• Required action: The reply to the records below should contain exactly the lines from the line with "let q : QueueId" through the line with "else if b = XLAT_FQ_TAIL.base", and nothing besides.

##### Listed entries #####

/-- The registers of the firmware mailbox (R468). -/
def fwRegs (die off : Nat) : Bool := die = HD && 0x3800 ≤ off && off < 0x3858

/-- Whether a requester's accesses to a CSR window are served at all: not in Night, and by the management port only in HD's
window before phase AWAIT (R640). -/
def Dev.csrOpen (d : Dev) (die : Nat) (who : Requester) : Bool :=
  d.state ≠ 0 && !(who = .mgmt && die ≠ HD && d.state = 1 && d.phase < 2)

/-- Whether a read of an offset responds to a requester (R468, R653). -/
def Dev.mayRead (d : Dev) (die off : Nat) (who : Requester) : Bool :=
  d.csrOpen die who && (!mgmtReads die off || who = .mgmt || who = .hostM || who = .custodian) &&
    (!fwRegs die off || who = .hostM || who = .custodian)

/-- A naturally aligned 64-bit read of offset `off` of a CSR window; an unassigned offset reads zero. -/
def Tr.regRead (die off : Nat) (who : Requester) (k : Word → Tr) : Tr :=
  .read fun d =>
    if !d.mayRead die off who then k 0
    else if die = HD && off = TIME_NOW.base then .readTimeNow k
    else if die = HD && off = MGMT_DW_DATA.base then .readDw k
    else match findReg die off with
      | none => k 0
      | some (r, i, j) => k (r.readVal (d.shown r die i j))

/-! ## Writes -/

/-- MGMT_CMD: the command of CODE with its ARG (R666). FABRIC_BOOT is a command of its own, with what the fabric brings
(log 51). -/
def Tr.mgmtCode (v : Word) : Tr :=
  match MGMT_CMD_CODE.get v with
  | 1 => identityTr
  | 2 => enrollTr
  | 3 => .imageCmd (.verifyBegins (MGMT_CMD_ARG.get v) false)
  | 4 => .skip
  | 5 => .duskCmd false
  | 6 => .duskCmd true
  | 7 => resetNowTr
  | 8 => debugOnTr
  | 9 => attestTr
  | n => mgmtCmdUnknownTr (BitVec.ofNat 8 n)

/-- Registers whose writes take effect at the next beat edge (R71, R180, R204, R308, R332, R351). -/
def stagedAtEdge (die b : Nat) : Bool :=
  die < 4 && [VEC_CENSUS_BASE.base, VEC_CENSUS_CFG.base, MTX_CTL.base, SPARSE_CTL.base, VEC_CTL.base, STRM_CTL.base,
    MEM_CTL.base, VQ_RANGE_BASE.base, VQ_RANGE_LIMIT.base].contains b

/-- A write of a register of HD that does more than set its fields; none for the others. -/
def hdWrite (b i : Nat) (v : Word) (who : Requester) : Option Tr :=
  if b = TIME_SET.base then some (timeSetTr v)
  else if b = TIME_STEP.base then some (timeStepTr v)
  else if b = TIME_RATE.base then some (.setAdj (v.toNat % 2 ^ 40))
  else if b = TIME_CTL.base then some (timeCtlTr v)
  else if b = BEAT_CTL.base then some (if bitOf v.toNat 0 then .runStart v else .runStop v)
  else if b = BEAT_PLAN_START.base then some (planCommitTr v)
  else if b = MEM_ILV_REQ.base then some (.seq [.guardedWrite MEM_ILV_REQ HD v i, .ilvPending])
  else if b = MEM_ILV_REQ_TOP.base then some (.seq [.guardedWrite MEM_ILV_REQ_TOP HD v, .ilvPending])
  else if b = MEM_BULK_CFG.base then some (bulkEnableTr (Fin.ofNat 8 i) v)
  else if b = MEM_RETIRE_ADD_HD.base then some (memRetireAddTr 4 v)
  else if b = FAB_ID.base then some (fabIdWriteTr v)
  else if b = CMD_FW_CTL.base then some (.when (bitOf v.toNat 0) (fwMailboxGoTr who))
  else if b = SPARE_PATINA.base then some (sparePatinaWriteTr v)
  else if b = BOOT_HOST_WDOG.base then some (hostWdogKickTr v)
  else if b = MGMT_CMD.base then some (.mgmtCode v)
  else if b = MGMT_DW_ADDR.base then some (mgmtDwAddrTr v)
  else if b = MGMT_DW_DATA.base then some (mgmtDwWriteTr v)
  else if b = MGMT_LEASE.base then some (.grantLease (MGMT_LEASE_GRANT_MS.get v))
  else if b = MGMT_MB_CTL.base then some (.when (bitOf v.toNat 0) (mgmtMailboxGoTr who))
  else if b = SEC_ATT_CTL.base then some (.when (bitOf v.toNat 0) (secAttGoTr who))
  else none

/-- XLAT_FQ_RESP (R429): RETRY or ABORT of a record; a reserved ACTION acts on nothing (log 52). -/
def Tr.fqRespWrite (die : Nat) (v : Word) : Tr :=
  match XLAT_FQ_RESP_ACTION.get v with
  | 0 => .fqResp die (XLAT_FQ_RESP_NUMBER.get v) none
  | 1 => .fqResp die (XLAT_FQ_RESP_NUMBER.get v) (some stTRANSLATION_ABORT)
  | _ => .skip

/-- XLAT_AS_CFG_n (R408). -/
def Tr.asCfgWrite (die n : Nat) (v : Word) : Tr :=
  if bitOf v.toNat 0 then .writeReg XLAT_AS_CFG die v n else asSlotInvalidTr (Fin.ofNat 4 die) (BitVec.ofNat 6 n) v

/-- A write of a register of a tensor die that does more than set its fields; none for the others. -/
def tdWrite (die b i : Nat) (v : Word) : Option Tr :=
  let q : QueueId := Fin.ofNat 65536 (die * 16384 + i)
  let block := fun (bad : Dev → Bool) (t : Tr) => some (Tr.read fun d => Tr.when (!bad d) t)
  if b = XLAT_AS_CFG.base then some (.asCfgWrite die i v)
  else if b = XLAT_AS_SATP.base then
    block (fun d => d.flag XLAT_AS_CFG XLAT_AS_CFG_VALID die i || XLAT_AS_SATP_MODE.get v ≠ 10) (.writeReg XLAT_AS_SATP die v i)
  else if b = XLAT_FQ_TAIL.base then some (.seq [.writeReg XLAT_FQ_TAIL die v, .fqStatus die])
  else if b = XLAT_FQ_RESP.base then some (.fqRespWrite die v)
  else if b = CMD_QCFG.base then some (.qcfgWrite q.val v)
  else if b = CMD_CQ_PTR.base then some (cqHeadWriteTr q v)
  else if b = CMD_SQ_BASE.base then block (·.flag CMD_QCFG CMD_QCFG_EN die i) (.writeReg CMD_SQ_BASE die v i)
  else if b = CMD_CQ_BASE.base then block (·.flag CMD_QCFG CMD_QCFG_EN die i) (.writeReg CMD_CQ_BASE die v i)
  else if b = ING_STAGE_BASE.base then block (·.fld ING_SLOT ING_SLOT_JOBS die i ≠ 0) (.writeReg ING_STAGE_BASE die v i)
  else if b = ING_STAGE_SIZE.base then block (·.fld ING_SLOT ING_SLOT_JOBS die i ≠ 0) (.writeReg ING_STAGE_SIZE die v i)
  else if b = MEM_RETIRE_ADD.base then some (memRetireAddTr (Fin.ofNat 7 die) v)
  else if b = SPARE_PPR_REQ.base then some (sparePprReqTr (Fin.ofNat 4 die) v)
  else none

#####

• Exercise result:
  let q : QueueId := Fin.ofNat 65536 (die * 16384 + i)
  let block := fun (bad : Dev → Bool) (t : Tr) => some (Tr.read fun d => Tr.when (!bad d) t)
  if b = XLAT_AS_CFG.base then some (.asCfgWrite die i v)
  else if b = XLAT_AS_SATP.base then
    block (fun d => d.flag XLAT_AS_CFG XLAT_AS_CFG_VALID die i || XLAT_AS_SATP_MODE.get v ≠ 10) (.writeReg XLAT_AS_SATP die v i)
  else if b = XLAT_FQ_TAIL.base then some (.seq [.writeReg XLAT_FQ_TAIL die v, .fqStatus die])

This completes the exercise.